**What is needed**
Extract, unchanged, every line from the top of the material below through the line with "SameEvents (offerCancel n why", and no more.

**Records provided**
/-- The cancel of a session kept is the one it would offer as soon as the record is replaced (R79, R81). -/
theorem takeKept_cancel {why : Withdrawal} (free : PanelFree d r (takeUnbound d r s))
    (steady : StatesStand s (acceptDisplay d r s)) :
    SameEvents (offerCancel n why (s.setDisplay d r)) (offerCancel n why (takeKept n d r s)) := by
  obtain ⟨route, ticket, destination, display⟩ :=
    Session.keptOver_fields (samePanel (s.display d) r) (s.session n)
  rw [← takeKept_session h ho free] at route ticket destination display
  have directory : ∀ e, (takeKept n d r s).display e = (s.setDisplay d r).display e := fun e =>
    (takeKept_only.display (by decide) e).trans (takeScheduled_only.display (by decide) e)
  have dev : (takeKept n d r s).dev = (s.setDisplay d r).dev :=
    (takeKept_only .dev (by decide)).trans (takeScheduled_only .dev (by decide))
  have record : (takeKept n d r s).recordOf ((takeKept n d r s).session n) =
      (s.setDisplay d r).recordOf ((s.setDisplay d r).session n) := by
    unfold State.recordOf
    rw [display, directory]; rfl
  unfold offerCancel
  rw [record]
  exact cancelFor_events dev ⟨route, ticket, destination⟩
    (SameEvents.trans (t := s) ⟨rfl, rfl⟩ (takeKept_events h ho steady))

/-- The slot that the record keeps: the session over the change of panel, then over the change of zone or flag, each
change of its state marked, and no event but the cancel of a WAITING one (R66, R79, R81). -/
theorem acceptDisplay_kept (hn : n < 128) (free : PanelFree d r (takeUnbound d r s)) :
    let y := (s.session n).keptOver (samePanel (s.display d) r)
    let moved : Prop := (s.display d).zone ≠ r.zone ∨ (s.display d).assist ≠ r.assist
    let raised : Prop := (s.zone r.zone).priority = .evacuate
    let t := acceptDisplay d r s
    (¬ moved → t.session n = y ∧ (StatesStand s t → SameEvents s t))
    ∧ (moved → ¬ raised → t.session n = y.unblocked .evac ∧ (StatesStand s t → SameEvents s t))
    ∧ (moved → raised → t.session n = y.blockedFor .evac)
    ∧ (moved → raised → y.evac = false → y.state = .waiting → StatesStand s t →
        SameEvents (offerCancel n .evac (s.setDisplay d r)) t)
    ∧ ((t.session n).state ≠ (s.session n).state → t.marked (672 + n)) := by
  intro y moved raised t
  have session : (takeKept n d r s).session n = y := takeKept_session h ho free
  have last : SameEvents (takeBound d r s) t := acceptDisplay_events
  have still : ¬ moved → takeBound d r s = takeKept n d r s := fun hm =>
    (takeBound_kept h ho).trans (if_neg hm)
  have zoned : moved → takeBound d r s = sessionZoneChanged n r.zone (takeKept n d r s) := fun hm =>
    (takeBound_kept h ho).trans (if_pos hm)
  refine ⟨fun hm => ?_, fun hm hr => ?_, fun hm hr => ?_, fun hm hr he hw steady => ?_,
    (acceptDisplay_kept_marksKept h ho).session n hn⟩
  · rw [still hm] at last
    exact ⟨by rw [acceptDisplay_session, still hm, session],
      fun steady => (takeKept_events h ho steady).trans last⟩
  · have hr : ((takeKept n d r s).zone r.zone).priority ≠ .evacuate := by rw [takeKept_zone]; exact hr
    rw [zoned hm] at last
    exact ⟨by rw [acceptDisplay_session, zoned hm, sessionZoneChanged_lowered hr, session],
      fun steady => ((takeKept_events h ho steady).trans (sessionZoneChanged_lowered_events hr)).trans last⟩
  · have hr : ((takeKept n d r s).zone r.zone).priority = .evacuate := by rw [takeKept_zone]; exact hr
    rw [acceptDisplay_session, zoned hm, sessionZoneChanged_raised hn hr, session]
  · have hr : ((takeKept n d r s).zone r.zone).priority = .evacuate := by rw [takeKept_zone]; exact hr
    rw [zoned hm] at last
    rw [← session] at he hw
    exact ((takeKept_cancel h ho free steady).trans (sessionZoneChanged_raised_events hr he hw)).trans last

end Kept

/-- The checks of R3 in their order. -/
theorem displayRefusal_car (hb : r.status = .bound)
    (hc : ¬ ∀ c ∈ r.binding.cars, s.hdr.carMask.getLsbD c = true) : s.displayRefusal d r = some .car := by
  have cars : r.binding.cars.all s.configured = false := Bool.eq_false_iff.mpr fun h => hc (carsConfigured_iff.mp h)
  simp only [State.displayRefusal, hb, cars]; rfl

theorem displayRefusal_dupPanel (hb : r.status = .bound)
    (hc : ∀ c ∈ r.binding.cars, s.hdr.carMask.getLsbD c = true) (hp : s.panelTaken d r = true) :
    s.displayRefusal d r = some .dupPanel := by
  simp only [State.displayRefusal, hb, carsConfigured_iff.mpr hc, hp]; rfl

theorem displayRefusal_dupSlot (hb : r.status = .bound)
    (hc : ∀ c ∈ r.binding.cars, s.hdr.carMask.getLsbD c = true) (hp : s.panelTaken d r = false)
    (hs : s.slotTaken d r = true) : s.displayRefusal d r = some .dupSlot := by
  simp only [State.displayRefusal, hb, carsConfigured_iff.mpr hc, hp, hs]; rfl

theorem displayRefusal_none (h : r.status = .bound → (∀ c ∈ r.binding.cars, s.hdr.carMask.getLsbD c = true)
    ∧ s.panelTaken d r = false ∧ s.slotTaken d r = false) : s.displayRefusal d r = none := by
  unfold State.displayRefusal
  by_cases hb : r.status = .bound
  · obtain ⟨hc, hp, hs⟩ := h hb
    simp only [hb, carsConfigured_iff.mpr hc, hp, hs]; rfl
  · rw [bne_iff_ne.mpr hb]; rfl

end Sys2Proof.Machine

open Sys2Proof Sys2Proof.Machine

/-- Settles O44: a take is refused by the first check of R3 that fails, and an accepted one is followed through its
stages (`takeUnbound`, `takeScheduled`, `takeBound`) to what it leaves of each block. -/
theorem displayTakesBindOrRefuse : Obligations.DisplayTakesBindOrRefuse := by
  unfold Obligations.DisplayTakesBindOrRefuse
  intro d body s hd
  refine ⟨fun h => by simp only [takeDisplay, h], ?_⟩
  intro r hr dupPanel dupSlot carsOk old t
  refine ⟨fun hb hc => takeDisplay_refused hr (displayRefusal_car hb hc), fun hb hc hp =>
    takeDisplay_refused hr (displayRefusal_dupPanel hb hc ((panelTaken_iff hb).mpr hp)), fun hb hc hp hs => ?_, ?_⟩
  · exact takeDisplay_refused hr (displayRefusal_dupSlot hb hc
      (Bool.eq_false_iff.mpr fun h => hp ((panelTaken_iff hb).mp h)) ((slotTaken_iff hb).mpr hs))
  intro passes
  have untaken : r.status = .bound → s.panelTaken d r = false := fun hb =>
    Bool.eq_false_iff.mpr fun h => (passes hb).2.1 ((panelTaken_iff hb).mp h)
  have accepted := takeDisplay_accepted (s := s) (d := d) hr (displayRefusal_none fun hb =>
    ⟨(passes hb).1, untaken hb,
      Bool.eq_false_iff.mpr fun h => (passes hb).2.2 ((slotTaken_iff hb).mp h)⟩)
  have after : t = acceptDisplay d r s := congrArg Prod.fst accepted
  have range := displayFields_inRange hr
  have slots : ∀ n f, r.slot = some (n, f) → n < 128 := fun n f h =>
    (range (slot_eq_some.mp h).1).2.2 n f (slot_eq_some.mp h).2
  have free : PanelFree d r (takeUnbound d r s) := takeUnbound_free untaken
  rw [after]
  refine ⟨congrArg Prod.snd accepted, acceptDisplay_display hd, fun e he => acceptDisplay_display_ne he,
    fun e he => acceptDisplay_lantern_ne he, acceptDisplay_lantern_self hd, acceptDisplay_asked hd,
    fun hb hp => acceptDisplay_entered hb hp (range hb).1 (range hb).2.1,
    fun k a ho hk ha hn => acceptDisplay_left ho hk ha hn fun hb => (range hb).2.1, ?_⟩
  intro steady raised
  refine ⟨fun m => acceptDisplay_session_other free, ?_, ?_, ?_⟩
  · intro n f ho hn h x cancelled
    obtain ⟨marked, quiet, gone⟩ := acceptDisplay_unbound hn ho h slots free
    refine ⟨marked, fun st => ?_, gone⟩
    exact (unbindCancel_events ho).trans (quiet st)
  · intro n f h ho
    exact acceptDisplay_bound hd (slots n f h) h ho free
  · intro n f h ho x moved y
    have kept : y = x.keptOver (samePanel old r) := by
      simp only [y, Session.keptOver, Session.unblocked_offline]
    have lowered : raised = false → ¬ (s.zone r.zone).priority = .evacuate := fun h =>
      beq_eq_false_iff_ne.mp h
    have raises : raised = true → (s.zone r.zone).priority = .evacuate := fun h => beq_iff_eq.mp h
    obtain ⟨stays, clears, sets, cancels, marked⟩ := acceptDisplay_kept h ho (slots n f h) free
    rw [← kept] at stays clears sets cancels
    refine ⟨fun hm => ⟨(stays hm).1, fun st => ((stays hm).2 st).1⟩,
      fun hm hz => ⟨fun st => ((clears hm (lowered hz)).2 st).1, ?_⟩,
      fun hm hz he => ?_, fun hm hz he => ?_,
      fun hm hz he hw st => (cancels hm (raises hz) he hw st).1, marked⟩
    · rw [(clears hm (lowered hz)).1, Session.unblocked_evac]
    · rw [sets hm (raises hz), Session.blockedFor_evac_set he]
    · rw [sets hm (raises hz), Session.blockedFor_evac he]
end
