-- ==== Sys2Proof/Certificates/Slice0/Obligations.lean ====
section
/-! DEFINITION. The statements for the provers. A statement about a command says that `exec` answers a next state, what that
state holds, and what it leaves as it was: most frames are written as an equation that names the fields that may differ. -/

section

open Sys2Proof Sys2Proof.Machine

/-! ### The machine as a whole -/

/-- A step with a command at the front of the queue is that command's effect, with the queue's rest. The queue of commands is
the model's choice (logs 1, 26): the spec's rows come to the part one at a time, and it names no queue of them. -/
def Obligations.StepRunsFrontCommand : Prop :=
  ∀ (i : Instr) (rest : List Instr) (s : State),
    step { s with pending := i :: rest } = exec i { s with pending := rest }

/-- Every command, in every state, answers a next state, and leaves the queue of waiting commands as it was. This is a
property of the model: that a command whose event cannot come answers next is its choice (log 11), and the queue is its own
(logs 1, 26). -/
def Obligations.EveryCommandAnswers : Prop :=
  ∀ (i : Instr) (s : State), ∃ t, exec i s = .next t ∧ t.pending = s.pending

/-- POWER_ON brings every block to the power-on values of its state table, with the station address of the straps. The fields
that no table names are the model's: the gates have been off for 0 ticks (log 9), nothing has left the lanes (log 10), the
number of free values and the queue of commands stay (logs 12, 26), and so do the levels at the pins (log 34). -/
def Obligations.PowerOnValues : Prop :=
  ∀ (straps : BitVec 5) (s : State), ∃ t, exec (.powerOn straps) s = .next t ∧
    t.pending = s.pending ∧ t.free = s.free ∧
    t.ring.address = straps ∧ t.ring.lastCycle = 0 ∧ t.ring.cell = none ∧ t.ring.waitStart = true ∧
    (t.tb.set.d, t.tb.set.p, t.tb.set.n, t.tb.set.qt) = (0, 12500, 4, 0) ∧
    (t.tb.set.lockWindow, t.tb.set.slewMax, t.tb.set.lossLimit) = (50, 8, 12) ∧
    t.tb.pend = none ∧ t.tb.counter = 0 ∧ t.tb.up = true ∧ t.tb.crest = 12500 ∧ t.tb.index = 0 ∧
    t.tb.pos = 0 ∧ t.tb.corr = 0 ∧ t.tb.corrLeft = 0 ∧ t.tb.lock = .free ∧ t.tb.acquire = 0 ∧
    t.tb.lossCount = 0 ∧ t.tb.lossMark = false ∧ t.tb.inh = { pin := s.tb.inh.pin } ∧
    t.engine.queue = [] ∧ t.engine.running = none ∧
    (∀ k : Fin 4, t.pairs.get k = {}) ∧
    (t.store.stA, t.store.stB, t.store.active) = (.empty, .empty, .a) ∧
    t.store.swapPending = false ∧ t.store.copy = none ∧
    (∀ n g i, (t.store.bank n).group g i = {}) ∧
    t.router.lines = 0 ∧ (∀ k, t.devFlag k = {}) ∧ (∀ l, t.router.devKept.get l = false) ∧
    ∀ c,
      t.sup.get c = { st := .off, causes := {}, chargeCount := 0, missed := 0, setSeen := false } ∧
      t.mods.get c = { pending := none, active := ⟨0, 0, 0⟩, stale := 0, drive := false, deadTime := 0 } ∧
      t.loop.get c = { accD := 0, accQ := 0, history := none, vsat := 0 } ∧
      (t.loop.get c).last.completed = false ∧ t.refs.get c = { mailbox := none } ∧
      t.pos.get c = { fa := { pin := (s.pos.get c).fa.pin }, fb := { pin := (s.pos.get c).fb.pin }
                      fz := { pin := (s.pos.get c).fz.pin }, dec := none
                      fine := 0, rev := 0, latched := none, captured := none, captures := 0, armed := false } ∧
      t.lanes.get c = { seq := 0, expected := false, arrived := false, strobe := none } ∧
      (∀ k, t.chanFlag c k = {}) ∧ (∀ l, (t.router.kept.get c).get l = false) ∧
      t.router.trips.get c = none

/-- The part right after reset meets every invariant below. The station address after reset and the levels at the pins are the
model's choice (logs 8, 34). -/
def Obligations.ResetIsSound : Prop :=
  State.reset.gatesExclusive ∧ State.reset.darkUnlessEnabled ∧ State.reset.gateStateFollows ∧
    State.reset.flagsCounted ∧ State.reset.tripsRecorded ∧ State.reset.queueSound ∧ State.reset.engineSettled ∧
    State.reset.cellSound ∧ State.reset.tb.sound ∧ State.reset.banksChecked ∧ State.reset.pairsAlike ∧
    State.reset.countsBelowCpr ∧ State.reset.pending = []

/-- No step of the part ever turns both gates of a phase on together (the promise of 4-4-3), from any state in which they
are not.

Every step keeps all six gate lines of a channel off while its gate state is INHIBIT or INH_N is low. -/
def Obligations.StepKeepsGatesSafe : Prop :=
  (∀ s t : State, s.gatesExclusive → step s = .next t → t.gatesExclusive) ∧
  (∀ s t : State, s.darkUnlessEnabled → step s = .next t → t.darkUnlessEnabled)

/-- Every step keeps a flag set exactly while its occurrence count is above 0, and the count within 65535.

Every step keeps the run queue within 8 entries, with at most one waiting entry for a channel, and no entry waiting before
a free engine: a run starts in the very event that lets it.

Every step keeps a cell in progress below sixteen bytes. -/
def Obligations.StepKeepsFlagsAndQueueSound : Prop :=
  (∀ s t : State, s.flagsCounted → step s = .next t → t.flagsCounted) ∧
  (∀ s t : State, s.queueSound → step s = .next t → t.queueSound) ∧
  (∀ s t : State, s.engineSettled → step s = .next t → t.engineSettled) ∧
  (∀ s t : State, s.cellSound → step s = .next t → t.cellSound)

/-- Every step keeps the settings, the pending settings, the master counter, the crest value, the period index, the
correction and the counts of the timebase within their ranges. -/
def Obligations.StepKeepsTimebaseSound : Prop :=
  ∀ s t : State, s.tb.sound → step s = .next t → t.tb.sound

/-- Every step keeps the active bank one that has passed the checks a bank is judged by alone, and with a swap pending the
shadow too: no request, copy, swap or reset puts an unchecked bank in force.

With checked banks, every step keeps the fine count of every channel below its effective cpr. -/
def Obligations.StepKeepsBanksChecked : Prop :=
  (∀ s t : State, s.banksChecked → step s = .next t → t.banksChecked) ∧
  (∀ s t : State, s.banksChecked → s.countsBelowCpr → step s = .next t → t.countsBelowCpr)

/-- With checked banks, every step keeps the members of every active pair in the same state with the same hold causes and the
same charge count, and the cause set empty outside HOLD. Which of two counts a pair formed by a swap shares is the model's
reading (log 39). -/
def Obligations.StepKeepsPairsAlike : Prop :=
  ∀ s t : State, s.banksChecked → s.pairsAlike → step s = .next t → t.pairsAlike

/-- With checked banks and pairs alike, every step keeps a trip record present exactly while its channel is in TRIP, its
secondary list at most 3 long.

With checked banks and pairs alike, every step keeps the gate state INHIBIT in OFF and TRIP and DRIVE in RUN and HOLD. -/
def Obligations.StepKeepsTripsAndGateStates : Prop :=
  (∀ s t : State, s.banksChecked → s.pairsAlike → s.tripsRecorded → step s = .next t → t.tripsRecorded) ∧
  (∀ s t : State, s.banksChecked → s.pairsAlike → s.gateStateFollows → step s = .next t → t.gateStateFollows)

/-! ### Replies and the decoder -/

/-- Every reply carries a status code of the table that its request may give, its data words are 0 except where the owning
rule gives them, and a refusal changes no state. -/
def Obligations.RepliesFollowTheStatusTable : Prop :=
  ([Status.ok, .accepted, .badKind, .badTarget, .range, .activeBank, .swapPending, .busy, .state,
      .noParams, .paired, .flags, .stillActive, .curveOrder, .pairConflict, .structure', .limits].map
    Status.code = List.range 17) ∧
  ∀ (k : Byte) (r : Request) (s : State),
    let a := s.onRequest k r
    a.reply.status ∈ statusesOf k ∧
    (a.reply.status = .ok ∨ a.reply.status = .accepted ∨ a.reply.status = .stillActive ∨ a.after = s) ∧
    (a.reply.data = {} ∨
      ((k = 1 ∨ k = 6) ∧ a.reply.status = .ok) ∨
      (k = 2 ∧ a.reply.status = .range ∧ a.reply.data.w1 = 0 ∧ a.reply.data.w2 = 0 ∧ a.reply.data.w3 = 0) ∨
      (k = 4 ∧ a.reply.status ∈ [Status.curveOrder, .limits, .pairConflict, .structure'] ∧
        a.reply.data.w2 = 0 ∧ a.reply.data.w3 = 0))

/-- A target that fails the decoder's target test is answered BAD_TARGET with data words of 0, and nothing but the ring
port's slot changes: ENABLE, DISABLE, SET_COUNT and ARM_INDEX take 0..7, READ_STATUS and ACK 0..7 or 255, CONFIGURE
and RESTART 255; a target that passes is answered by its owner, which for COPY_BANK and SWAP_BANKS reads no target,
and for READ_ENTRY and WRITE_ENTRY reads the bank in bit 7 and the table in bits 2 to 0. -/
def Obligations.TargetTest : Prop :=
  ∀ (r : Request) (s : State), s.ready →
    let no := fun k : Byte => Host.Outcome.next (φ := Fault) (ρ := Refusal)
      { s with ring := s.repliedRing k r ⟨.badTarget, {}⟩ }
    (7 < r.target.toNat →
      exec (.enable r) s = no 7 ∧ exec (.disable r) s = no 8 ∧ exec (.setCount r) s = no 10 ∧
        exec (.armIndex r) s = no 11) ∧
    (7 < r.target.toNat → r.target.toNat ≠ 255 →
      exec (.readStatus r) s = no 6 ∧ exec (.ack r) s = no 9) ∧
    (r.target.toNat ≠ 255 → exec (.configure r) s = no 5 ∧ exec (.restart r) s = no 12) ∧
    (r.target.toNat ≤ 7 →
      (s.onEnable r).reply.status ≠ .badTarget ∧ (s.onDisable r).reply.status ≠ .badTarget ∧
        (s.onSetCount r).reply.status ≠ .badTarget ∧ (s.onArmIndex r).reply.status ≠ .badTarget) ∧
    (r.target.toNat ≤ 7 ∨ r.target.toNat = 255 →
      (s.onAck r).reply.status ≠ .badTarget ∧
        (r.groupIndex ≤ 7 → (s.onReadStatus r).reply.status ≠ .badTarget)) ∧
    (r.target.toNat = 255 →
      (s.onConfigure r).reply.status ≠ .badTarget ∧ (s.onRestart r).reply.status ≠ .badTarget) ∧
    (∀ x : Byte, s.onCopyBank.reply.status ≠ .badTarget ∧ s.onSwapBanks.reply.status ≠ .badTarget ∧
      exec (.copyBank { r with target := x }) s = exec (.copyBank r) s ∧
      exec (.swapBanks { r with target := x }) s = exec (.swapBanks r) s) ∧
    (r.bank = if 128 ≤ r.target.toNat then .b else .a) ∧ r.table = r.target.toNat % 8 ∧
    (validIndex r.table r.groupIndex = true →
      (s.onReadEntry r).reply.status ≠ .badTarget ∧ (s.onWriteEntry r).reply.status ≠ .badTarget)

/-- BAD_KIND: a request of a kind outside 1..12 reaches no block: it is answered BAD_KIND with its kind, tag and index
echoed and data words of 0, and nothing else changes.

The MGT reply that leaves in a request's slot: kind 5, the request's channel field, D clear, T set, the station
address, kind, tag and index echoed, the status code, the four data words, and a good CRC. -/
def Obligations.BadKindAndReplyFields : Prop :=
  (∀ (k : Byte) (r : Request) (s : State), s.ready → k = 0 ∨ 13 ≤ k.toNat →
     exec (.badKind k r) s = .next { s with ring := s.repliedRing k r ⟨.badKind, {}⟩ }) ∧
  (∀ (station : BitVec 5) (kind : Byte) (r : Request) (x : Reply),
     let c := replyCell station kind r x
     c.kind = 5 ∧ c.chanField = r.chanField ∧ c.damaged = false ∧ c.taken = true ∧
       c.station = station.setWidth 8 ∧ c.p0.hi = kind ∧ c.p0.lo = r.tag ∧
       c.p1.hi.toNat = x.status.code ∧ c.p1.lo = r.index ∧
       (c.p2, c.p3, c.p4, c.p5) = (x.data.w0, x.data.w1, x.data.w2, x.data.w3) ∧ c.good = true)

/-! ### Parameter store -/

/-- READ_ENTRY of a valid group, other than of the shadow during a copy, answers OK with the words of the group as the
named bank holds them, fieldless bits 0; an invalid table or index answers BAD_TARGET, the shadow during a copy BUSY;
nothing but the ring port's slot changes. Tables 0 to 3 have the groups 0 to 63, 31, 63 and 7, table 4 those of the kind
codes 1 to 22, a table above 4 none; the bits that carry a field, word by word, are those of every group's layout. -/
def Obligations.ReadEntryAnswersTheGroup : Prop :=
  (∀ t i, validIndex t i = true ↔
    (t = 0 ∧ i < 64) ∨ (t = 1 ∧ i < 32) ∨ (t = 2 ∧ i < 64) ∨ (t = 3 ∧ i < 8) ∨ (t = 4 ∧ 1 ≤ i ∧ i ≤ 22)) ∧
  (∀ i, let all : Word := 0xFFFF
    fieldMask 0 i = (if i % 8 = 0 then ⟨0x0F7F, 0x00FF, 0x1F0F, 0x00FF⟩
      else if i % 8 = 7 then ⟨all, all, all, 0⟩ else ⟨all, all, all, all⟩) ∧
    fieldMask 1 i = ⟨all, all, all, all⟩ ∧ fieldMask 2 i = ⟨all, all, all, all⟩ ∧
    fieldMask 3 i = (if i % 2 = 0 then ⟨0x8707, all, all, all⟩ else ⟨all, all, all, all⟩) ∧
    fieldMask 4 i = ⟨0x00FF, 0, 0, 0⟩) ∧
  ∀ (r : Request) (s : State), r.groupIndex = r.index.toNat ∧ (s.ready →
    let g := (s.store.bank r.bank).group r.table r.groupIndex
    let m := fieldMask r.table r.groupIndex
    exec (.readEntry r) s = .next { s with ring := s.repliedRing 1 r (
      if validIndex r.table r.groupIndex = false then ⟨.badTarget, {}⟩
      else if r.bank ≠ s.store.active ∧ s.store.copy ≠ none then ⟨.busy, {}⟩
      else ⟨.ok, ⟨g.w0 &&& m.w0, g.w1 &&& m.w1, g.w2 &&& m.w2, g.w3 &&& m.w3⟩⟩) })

**Exercise answer**
/-- The cancel of a session kept is the one it would offer as soon as the record is replaced (R79, R81). -/
theorem takeKept_cancel {why : Withdrawal} (free : PanelFree d r (takeUnbound d r s))
    (steady : StatesStand s (acceptDisplay d r s)) :
    SameEvents (offerCancel n why (s.setDisplay d r)) (offerCancel n why (takeKept n d r s)) := by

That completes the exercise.